Our Marketing department wants to start hiring an outside company to assist in the development and maintenance of our marketing website. The website right now is on FreeBSD (using apache), but with plans within the next couple of months to migrate everything to CentOS. How it's set up right now is we have an internal Subversion server housing all of the code, developers check code in and out, code is then pushed to an external staging server to make sure everything looks good, and then pushed to our live server.
Like I mentioned, they're going to be hiring an outsourced company to work with them on the code. My task is to be able to work with the code, but at the same time keep them out of network.
Here are some ideas I've had:
Give them VPN access through our SonicWall (our main gateway) and only allow them access on port 443 to the Subversion server and block off everything else (I'm not even sure if the Sonicwall will do this or if it will only allow me to grant access on a subnet level.)
Set up a subversion server in a DMZ and only allow inbound traffic from their corporate IP address. This would effectively block access into our network, but still allow people inside and outside to access subversion.

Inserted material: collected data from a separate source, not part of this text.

-- ==== Sys2Proof/Syntax.lean ====
section
/-! DEFINITION. The commands of the block: one constructor of `Instr` for every row of the opcode
table, with the row's operands. A core instruction is the issue of that instruction for the active
set of one thread group; its operands are the fields of its format (03 Tables 3.2 to 3.7), bits
[55:0] of its word, and for format L the second word. -/

namespace Sys2Proof

/-- The group slot of a core at which an instruction issues (02 R40, R53). -/
structure At where
  core : BitVec 11
  slot : BitVec 5
deriving DecidableEq, Repr

/-- Format R (03 Table 3.2). -/
structure FmtR where
  guard : BitVec 5
  d     : Byte
  a     : Byte
  b     : Byte
  c     : Byte
  bsel  : BitVec 2
  func  : BitVec 9
  mod   : Byte
deriving DecidableEq, Repr

/-- Format I (03 Table 3.3). -/
structure FmtI where
  guard : BitVec 5
  d     : Byte
  a     : Byte
  imm   : Word
  func3 : BitVec 3
deriving DecidableEq, Repr

/-- Format M (03 Table 3.4). -/
structure FmtM where
  guard : BitVec 5
  d     : Byte
  a     : Byte
  ub    : BitVec 6
  ube   : BitVec 1
  size  : BitVec 3
  hint  : BitVec 4
  off   : BitVec 21
deriving DecidableEq, Repr

/-- Format A (03 Table 3.5). -/
structure FmtA where
  guard : BitVec 5
  d     : Byte
  a     : Byte
  b     : Byte
  c     : Byte
  ty    : BitVec 3
  ord   : BitVec 2
  off   : BitVec 14
deriving DecidableEq, Repr

/-- Format B (03 Table 3.6). -/
structure FmtB where
  guard : BitVec 5
  l     : Byte
  off   : BitVec 43
deriving DecidableEq, Repr

/-- Format L (03 Table 3.7): the word at PC and the immediate word behind it. -/
structure FmtL where
  guard : BitVec 5
  d     : Byte
  rsv   : BitVec 43
  imm   : D64
deriving DecidableEq, Repr

/-- One access to a core's scratchpad window (07 R219): a read of `len` bytes, or a write of `data`,
from offset `off`. -/
structure WinAccess where
  write : Bool
  off   : BitVec 19
  len   : Nat
  data  : List Byte
deriving DecidableEq, Repr

/-- Whose translations a TLB fill enters: a core's TLB or the base translation cache (09 R269). -/
inductive TlbUser where
  | core (n : BitVec 11)
  | base
deriving DecidableEq, Repr

/-- What the scrubber reads next (09 R287): a way of a cache set, or a unit of external memory. -/
inductive ScrubTarget where
  | cache
  | memory
deriving DecidableEq, Repr

/-- The accesses of 10 Table 10.2; `line` is every access of one cycle. -/
inductive BankKind where
  | line
  | fullWrite
  | merged
  | move
  | intAtomic
  | fpAtomic (lanes : BitVec 6)
deriving DecidableEq, Repr

/-- A request that arrives at a bank port `delay` cache cycles from now (10 R302): its requester, 0 to
5, its class, its access, and the number of the request it performs (0 for none). -/
structure BankReq where
  delay : Nat
  who   : BitVec 3
  cls   : BitVec 3
  kind  : BankKind
  req   : Nat
deriving DecidableEq, Repr

/-- A fabric message: its header slot (11 Table 11.5) and its data. -/
structure Msg where
  typ    : BitVec 4
  op     : BitVec 4
  dst    : BitVec 17
  src    : BitVec 17
  ttl    : BitVec 17
  status : BitVec 4
  len    : BitVec 10
  seq    : BitVec 32
  tag    : BitVec 16
  addr   : BitVec 47
  rtag   : BitVec 32
  chunk  : BitVec 32
  fence  : Bool
  abort  : Bool
  result : Bool
  opened : Bool
  lane   : Bool
  noId   : Bool
  data   : List Byte
deriving DecidableEq, Repr

/-- A flit as a port receives it (11 R322, R323): its link header, whether it overlaps an
uncorrectable codeword, `ues` how many such codewords no flit before it overlapped (a flit of 2,048 bits touches at
most two), whether its tag verifies under its epoch's key, and the messages whose last slot it carries, up to a
header of TYPE 15, which marks padding. -/
structure Flit where
  ftype    : BitVec 4
  epoch    : BitVec 2
  ackValid : Bool
  seq      : BitVec 16
  ack      : BitVec 16
  credLane : BitVec 3
  cred     : BitVec 12
  nonce    : BitVec 48
  fecUe    : Bool
  ues      : BitVec 2
  tagOk    : Bool
  msgs     : List Msg
deriving DecidableEq, Repr

/-- The UDP checksum of a received frame: right, wrong, or 0 (12 R363). -/
inductive Checksum where
  | right | wrong | zero
deriving DecidableEq, Repr

/-- What the Ethernet header of a received frame carries (12 R359, R363): an EtherType of its own, UDP over IPv4 or
IPv6 with its destination address and port, whether the IP header is the plain one of 20 B or 40 B, and the
checksum; an ARP request or a neighbour solicitation for an address; anything else. -/
inductive Carried where
  | raw (ethertype : BitVec 16)
  | udp4 (dst : Word) (port : BitVec 16) (plain : Bool) (sum : Checksum)
  | udp6 (dst : BitVec 128) (port : BitVec 16) (plain : Bool) (sum : Checksum)
  | arp (target : Word)
  | solicit (target : BitVec 128)
  | other
deriving DecidableEq, Repr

Give them an account on the staging server and just let them work from there (laziest, least liked solution...)
Option 2 is the one I'm leaning towards the most. Does anyone have any input on these solutions or have a completely different solution that would work better? Our end goal is to allow them to work on the code without compromising our network.
Assuming that moving to a decent decentralised revision control system like Git isn't an option (and where "outsourced developers" are involved, I wouldn't be confident that they won't make a balls-up of SVN, let alone Git)...

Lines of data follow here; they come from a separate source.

/-- Issue an instruction (02 R44 to R50, 03 R73 to R75, R106). The effect `body` receives the lead;
it answers `none` when the instruction's pipe cannot accept it. The faults of Table 3.18 up to
FAULT_ILLEGAL_OPERAND are taken here, in the table's order; the others belong to the body. A word whose OP
is unassigned takes FAULT_ILLEGAL_OPCODE whichever command carries the issue (log 66). -/
def issue (x : At) (f : Form) (body : Lead → Dev → Option Dev) (d : Dev) : Option Dev :=
  match leadFor x f d with
  | none => none
  | some l =>
    let c := getCore d l.core
    if pcBad l.pc then some (issueFault d l 0x01 l.pc.toNat l.act)
    else match icWord c l.pc.toNat with
    | none => none
    | some w =>
      if !opAssigned (w / 2 ^ 56) then some (issueFault d l 0x03 l.pc.toNat l.act)
      else if !(spells c l.pc f && hasRoom (roomOf d l.core) f) then none
      else if !(guardOk f.guard && f.legal && hasUnits c l.g.pos f) then
        some (issueFault d l 0x03 l.pc.toNat l.act)
      else if f.regs.any (fun r => !regOk l.g.nregs r) then
        some (issueFault d l 0x04 l.pc.toNat l.act)
      else if f.regs.any (regBusy c l.g.uid) then none
      else body l d

/-- The group after an instruction that changes only registers or predicates: its effect, then the
advance of the active set (02 R45). -/
def commit (d : Dev) (l : Lead) (words : Nat) (g : Group) : Dev := putLead d l (advance g l.act words)

/-- Whether the group of a lead has loads or atomics outstanding, those that return nothing among them: a
store into the scratchpad or a group operation waits for them (03 R107; log 12). -/
def loadsOut (d : Dev) (l : Lead) : Bool :=
  (getCore d l.core).loads.any (fun p => decide (p.uid = l.g.uid)) ||
  d.reqs.any (fun r => decide (r.core = l.core) && decide (r.uid = l.g.uid) && match r.op with
    | .atomic _ => true
    | _ => false) ||
  (getCore d l.core).ffx.q.any (fun p => decide (p.uid = l.g.uid) && !p.lds)

/-! ## Operands of format R (03 Table 3.8) -/

/-- B names a uniform register. -/
def bUni (f : FmtR) : Bool := f.bsel == 1

/-- BSEL is defined, and a uniform B has bits [7:6] 0 (03 Table 3.8). BSEL 0b01 is accepted also where the row
names no operand B or B is a U field anyway: no rule forbids it there (DESIGN CHOICE, log 68). -/
def bselOk (f : FmtR) : Bool := f.bsel == 0 || (f.bsel == 1 && decide (bits f.b 6 2 = 0))

/-- Register B as a reference of `n` registers. -/
def bReg (f : FmtR) (n : Nat) : Reg := if bUni f then .u f.b.toNat n else .x f.b.toNat n

/-- A thread register operand of `n` registers (1 or 2) in lane `t`. -/
def xVal (g : Group) (r n t : Nat) : Nat := if n = 2 then readXPair g r t else (readX g r t).toNat

/-- Operand B of `n` registers (1 or 2) in lane `t`. -/
def bVal (g : Group) (f : FmtR) (n t : Nat) : Nat :=
  if bUni f then (if n = 2 then readUPair g f.b.toNat else (readU g f.b.toNat).toNat)
  else xVal g f.b.toNat n t

/-- A field that names a predicate has bits [7:3] 0 (03 R75 item 4). -/
def predField (b : Byte) : Bool := decide (bits b 3 5 = 0)

/-- The MOD bits of the arithmetic layout (03 Table 3.8). -/
def modSat (m : Byte) : Bool := bit m 7
def modNegA (m : Byte) : Bool := bit m 6
def modNegB (m : Byte) : Bool := bit m 5
def modAbsA (m : Byte) : Bool := bit m 4
def modAbsB (m : Byte) : Bool := bit m 3
def modNegC (m : Byte) : Bool := bit m 2

/-- MOD has no bit outside `allowed` (03 R503). -/
def modOnly (m : Byte) (allowed : Nat) : Bool := m.toNat &&& (255 - allowed) = 0

/-- Integer modifiers: ABS, then NEG, modulo the width (03 R504 item 3). -/
def intMod (ty : Nat) (abs neg : Bool) (v : Nat) : Nat :=
  let w := tyWidth ty
  let a := if abs && tySigned ty then wrap w |signed w v| else v % 2 ^ w
  if neg then wrap w (-(a : Int)) else a

/-- Clamp an integer to the range of TYPE (03 R80). -/
def satTy (ty : Nat) (i : Int) : Nat :=
  let w := tyWidth ty
  if tySigned ty then wrap w (max (-(2 ^ (w - 1) : Nat)) (min i ((2 ^ (w - 1) : Nat) - 1)))
  else wrap w (max 0 (min i ((2 ^ w : Nat) - 1)))

/-- Wrap or clamp an integer result (03 R80, R504 item 4). -/
def finish (ty : Nat) (sat : Bool) (i : Int) : Nat := if sat then satTy ty i else wrap (tyWidth ty) i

If the SonicWall can do it, punching a hole in the firewall to give them access to SVN internally is an option, but I don't like it. Whilst SVN doesn't have a glorious history of security holes, it only takes one for you to be popped by some untrustworthy idiot at the outsourced company (or anyone who has access to the outsourced company's network... "how good is the security of the systems at the other end of the VPN" is a question not nearly enough people ask).
I'd be putting the SVN server in a mutually untrusted location and locking it down tight as a drum. I certainly wouldn't be giving them access to staging, that's just a recipe for unmaintainable nightmare scenarios (the chances of you being able to do a clean deploy are epsilon) and potential security problems that'll haunt your dreams forever.